Caffeine for Weight Loss: Can a Cup of Joe Really Help You Shed Pounds?

Caffeine is the most widely used stimulant worldwide.  Whether taken as coffee in the West, as green or black teas in Asia, or yerba mate in South America, it is clear that the world loves caffeine and its stimulating effects.  The popularity of caffeine products is nothing new either.  The history of caffeine goes back thousands of years to various cultures where it was revered for enhancing performance and mental clarity.  Caffeine can be found in numerous natural plants including coffee, tea, cocoa, kola nuts, and guarana.  Today, caffeine can be found as an additive in everything from sports drinks to weight loss supplements.

Caffeine’s Stimulating Effects

The main reason why people are so drawn to caffeine is because it is a potent stimulant.  When consumed, caffeine acts on the central nervous system and increases levels of certain natural chemicals in the brain called neurotransmitters.  One of the neurotransmitters which caffeine increases is adrenaline.  When adrenaline levels are increased, you have more energy, better focus, burn fat better, and appetite is suppressed.  Caffeine also affects many other natural chemicals including adenosine, cyclic AMP, and serotonin.

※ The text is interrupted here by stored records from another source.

/-! ### Micro-operations (43_step.md section 5, 44_block_compression.md R81) -/

/-- R74 with the sequencing of R81: STEP.F at local step i. -/
def Obligations.StepFComputesRoundOne : Prop :=
  ∀ (s : State) (i : BitVec 4), s.phase = .step → s.t = 0b00#2 ++ i →
    exec (.stepF i) s = .next { s with
      work := ⟨s.work.d,
        (s.work.a + ((s.work.b &&& s.work.c) ||| (~~~s.work.b &&& s.work.d)) + s.msg[i.toNat]
          + roundConstant s.t).rotateLeft (#v[7, 12, 17, 22][i.toNat % 4]) + s.work.b,
        s.work.b, s.work.c⟩
      t := s.t + 1
      rspv := false
      rsp := 0 }

/-- R75 with the sequencing of R81: STEP.G at local step i. -/
def Obligations.StepGComputesRoundTwo : Prop :=
  ∀ (s : State) (i : BitVec 4), s.phase = .step → s.t = 0b01#2 ++ i →
    exec (.stepG i) s = .next { s with
      work := ⟨s.work.d,
        (s.work.a + ((s.work.b &&& s.work.d) ||| (s.work.c &&& ~~~s.work.d)) + s.msg[(5 * i.toNat + 1) % 16]
          + roundConstant s.t).rotateLeft (#v[5, 9, 14, 20][i.toNat % 4]) + s.work.b,
        s.work.b, s.work.c⟩
      t := s.t + 1
      rspv := false
      rsp := 0 }

/-- R76 with the sequencing of R81: STEP.H at local step i. -/
def Obligations.StepHComputesRoundThree : Prop :=
  ∀ (s : State) (i : BitVec 4), s.phase = .step → s.t = 0b10#2 ++ i →
    exec (.stepH i) s = .next { s with
      work := ⟨s.work.d,
        (s.work.a + (s.work.b ^^^ s.work.c ^^^ s.work.d) + s.msg[(3 * i.toNat + 5) % 16]
          + roundConstant s.t).rotateLeft (#v[4, 11, 16, 23][i.toNat % 4]) + s.work.b,
        s.work.b, s.work.c⟩
      t := s.t + 1
      rspv := false
      rsp := 0 }

/-- R77 with the sequencing of R81: STEP.I at local step i; after the last step, t = 63, FEED follows and t stays. -/
def Obligations.StepIComputesRoundFour : Prop :=
  ∀ (s : State) (i : BitVec 4), s.phase = .step → s.t = 0b11#2 ++ i →
    exec (.stepI i) s = .next { s with
      work := ⟨s.work.d,
        (s.work.a + (s.work.c ^^^ (s.work.b ||| ~~~s.work.d)) + s.msg[(7 * i.toNat) % 16]
          + roundConstant s.t).rotateLeft (#v[6, 10, 15, 21][i.toNat % 4]) + s.work.b,
        s.work.b, s.work.c⟩
      t := if i = 15 then 63 else s.t + 1
      phase := if i = 15 then .feed else .step
      rspv := false
      rsp := 0 }

/-! ### Frames -/

/-- What INIT leaves unchanged, in every state: all but the accumulator and the response register (R89), and the accumulator
too unless the phase is IDLE: in HALT by R93, in STEP and FEED by R33 as the model reads it (log entry 3). There is no memory
(R23). -/
def Obligations.InitFrame : Prop :=
  ∀ s s' : State, exec .init s = .next s' →
    s'.work = s.work ∧ s'.msg = s.msg ∧ s'.mv = s.mv ∧ s'.t = s.t ∧ s'.phase = s.phase ∧ s'.fcode = s.fcode ∧
    s'.host = s.host ∧ (s.phase ≠ .idle → s'.acc = s.acc)

/-- What LDW leaves unchanged, in every state: every register but M[k], bit k of MV and the response register (R90), and those
of M and MV too unless the phase is IDLE: in HALT by R93, in STEP and FEED by R33 as the model reads it (log entry 3). -/
def Obligations.LdwFrame : Prop :=
  ∀ (s s' : State) (k : BitVec 4) (v : Word), exec (.ldw k v) s = .next s' →
    s'.acc = s.acc ∧ s'.work = s.work ∧ s'.t = s.t ∧ s'.phase = s.phase ∧ s'.fcode = s.fcode ∧ s'.host = s.host ∧
    (∀ (n : Nat) (h : n < 16), n ≠ k.toNat → s'.msg[n] = s.msg[n] ∧ s'.mv.getLsbD n = s.mv.getLsbD n) ∧
    (s.phase ≠ .idle → s'.msg = s.msg ∧ s'.mv = s.mv)

/-- What RUN leaves unchanged, in every state: the accumulator, M and MV always; the working registers and t where it faults;
FCODE where it starts (R79, R80); all of them outside IDLE: in HALT by R93, in STEP and FEED by R33 as the model reads it (log
entry 3). -/
def Obligations.RunFrame : Prop :=
  ∀ s s' : State, exec .run s = .next s' →
    s'.acc = s.acc ∧ s'.msg = s.msg ∧ s'.mv = s.mv ∧ s'.host = s.host ∧
    (s.mv ≠ 0xffff → s'.work = s.work ∧ s'.t = s.t) ∧ (s.mv = 0xffff → s'.fcode = s.fcode) ∧
    (s.phase ≠ .idle → s'.work = s.work ∧ s'.t = s.t ∧ s'.phase = s.phase ∧ s'.fcode = s.fcode)

/-- What RDD and RDS leave unchanged, in every state: everything but the response register, in IDLE and HALT by R91, R92 and
R93, in STEP and FEED by R33 as the model reads it (log entry 3). -/
def Obligations.ReadsFrame : Prop :=
  ∀ s s' : State, (exec .rds s = .next s' ∨ ∃ j, exec (.rdd j) s = .next s') →
    s' = { s with rspv := s'.rspv, rsp := s'.rsp }

/-- What the four micro-operations leave unchanged, in every state (R81, R86, R87): the accumulator, M, MV and FCODE; and
everything when the phase is not STEP or t does not select that micro-operation at that local step (R15, R39; the model's
reading, log entry 3). -/
def Obligations.MicroOperationFrame : Prop :=
  (∀ (s s' : State) (i : BitVec 4),
    (exec (.stepF i) s = .next s' ∨ exec (.stepG i) s = .next s' ∨ exec (.stepH i) s = .next s' ∨
      exec (.stepI i) s = .next s') →
    s'.acc = s.acc ∧ s'.msg = s.msg ∧ s'.mv = s.mv ∧ s'.fcode = s.fcode ∧ s'.host = s.host) ∧
  ∀ (s s' : State) (i : BitVec 4),
    (¬(s.phase = .step ∧ s.t = 0b00#2 ++ i) → exec (.stepF i) s = .next s' → s' = s) ∧
    (¬(s.phase = .step ∧ s.t = 0b01#2 ++ i) → exec (.stepG i) s = .next s' → s' = s) ∧
    (¬(s.phase = .step ∧ s.t = 0b10#2 ++ i) → exec (.stepH i) s = .next s' → s' = s) ∧
    (¬(s.phase = .step ∧ s.t = 0b11#2 ++ i) → exec (.stepI i) s = .next s' → s' = s)

/-! ### Datapath (40_primitives.md, 42_round_functions.md, 43_step.md) -/

/-- R60 to R63: each nonlinear function at bit position p depends on the three bits there as its truth table says. -/
def Obligations.NonlinearFunctionsActBitwise : Prop :=
  ∀ (x y z : Word) (p : Nat), p < 32 →
    (fnF x y z).getLsbD p = (if x.getLsbD p then y.getLsbD p else z.getLsbD p) ∧
    (fnG x y z).getLsbD p = (if z.getLsbD p then x.getLsbD p else y.getLsbD p) ∧
    (fnH x y z).getLsbD p = (x.getLsbD p ^^ (y.getLsbD p ^^ z.getLsbD p)) ∧
    (fnI x y z).getLsbD p = (y.getLsbD p ^^ (x.getLsbD p || !z.getLsbD p))

/-- R45: for 1 <= n <= 31, bit p of x becomes bit (p + n) mod 32 of rotl32(x, n). -/
def Obligations.RotatorMovesEveryBit : Prop :=
  ∀ (x : Word) (n p : Nat), 1 ≤ n → n ≤ 31 → p < 32 → (rotl32 x n).getLsbD ((p + n) % 32) = x.getLsbD p

/-- R46: the rotation round trip, for 1 <= n <= 31. -/
def Obligations.RotationRoundTrip : Prop :=
  ∀ (x : Word) (n : Nat), 1 ≤ n → n ≤ 31 → rotl32 (rotl32 x n) (32 - n) = x

/-- R47: the adders are modulo 2^32 on the sum of unbounded integers, and any nesting of add32 gives sum32. -/
def Obligations.AddersDropTheCarry : Prop :=
  (∀ x y : Word, (add32 x y).toNat = (x.toNat + y.toNat) % 2 ^ 32 ∧ add32 x y = add32 y x) ∧
  (∀ x y z : Word, add32 (add32 x y) z = add32 x (add32 y z)) ∧
  (∀ xs : List Word, (sum32 xs).toNat = (xs.map BitVec.toNat).sum % 2 ^ 32 ∧ sum32 xs = xs.foldr add32 0)

/-- R49, R50: le_bytes and le_word, and that on four bytes they are inverse to each other. -/
def Obligations.WordsAndBytesAreInverse : Prop :=
  (∀ (n : Nat) (x : BitVec (8 * n)),
    (leBytes n x).length = n ∧ ∀ m, m < n → ((leBytes n x).getD m 0).toNat = x.toNat / 2 ^ (8 * m) % 256) ∧
  (∀ q0 q1 q2 q3 : Byte,
    (leWord q0 q1 q2 q3).toNat = q0.toNat + 2 ^ 8 * q1.toNat + 2 ^ 16 * q2.toNat + 2 ^ 24 * q3.toNat ∧
    leBytes 4 (leWord q0 q1 q2 q3) = [q0, q1, q2, q3] ∧
    ∀ rest, decodeWordsLe (q0 :: q1 :: q2 :: q3 :: rest) = (decodeWordsLe rest).map (leWord q0 q1 q2 q3 :: ·)) ∧
  ∀ x : Word, decodeWordsLe (leBytes 4 x) = some [x]

/-- R67: the message index of each round is the stated formula, and each round uses every message word exactly once. -/
def Obligations.SchedulerPermutesTheWords : Prop :=
  (∀ i : BitVec 4,
    msgIndex .F i = i ∧ (msgIndex .G i).toNat = (5 * i.toNat + 1) % 16 ∧
    (msgIndex .H i).toNat = (3 * i.toNat + 5) % 16 ∧ (msgIndex .I i).toNat = 7 * i.toNat % 16) ∧
  ∀ (fn : RoundFn) (k : BitVec 4), ∃! i : BitVec 4, msgIndex fn i = k

/-- R68: the rotation amounts repeat four values per round; and each lies in 4..23, inside the rotator's domain (R69, whose
values the spec decides in D21, from general knowledge). -/
def Obligations.RotationAmountsRepeatPerRound : Prop :=
  ∀ (r : BitVec 2) (i : BitVec 4),
    rotAmount (r ++ i) = rotAmount (r ++ (i &&& 3)) ∧ 4 ≤ rotAmount (r ++ i) ∧ rotAmount (r ++ i) ≤ 23

/-- R70, R71: the round constant of step t is `T[t + 1] = floor(2^32 * |sin(t + 1)|)`, the angle in radians (D22, G2: the
spec's decision, from general knowledge). -/
def Obligations.RoundConstantsAreSines : Prop :=
  ∀ t : StepIndex, ((roundConstant t).toNat : Int) = ⌊(2 : ℝ) ^ 32 * |Real.sin ((t.toNat : ℝ) + 1)|⌋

The stimulating effects of caffeine have many applications.  Millions of people start their day with a caffeinated beverage to increase their alertness and wakefulness.  Athletes have used caffeine as a legal performance enhancer for decades. Caffeine can be used to relieve pains, increase circulation, encourage bowel movements, and improving breathing in some situations.  Like other stimulants, caffeine can also be used to help weight loss.

Caffeine Addiction: Cause to Worry?

Just like the stimulants cocaine and methamphetamines, caffeine is an addictive drug.  It directly affects the chemical balance in the brain and can cause changes to this balance.  As you continue to consume caffeine, your body will gradually adjust to the effects of the stimulant and accept this caffeinated state as your “normal” condition.  As this adjustment occurs, you will no longer get the same stimulating effects from caffeine and need to consume more of it to get the same stimulation.  This is known as tolerance.  If you stop taking caffeine, your body will have trouble functioning without the drug and experience withdrawal effects.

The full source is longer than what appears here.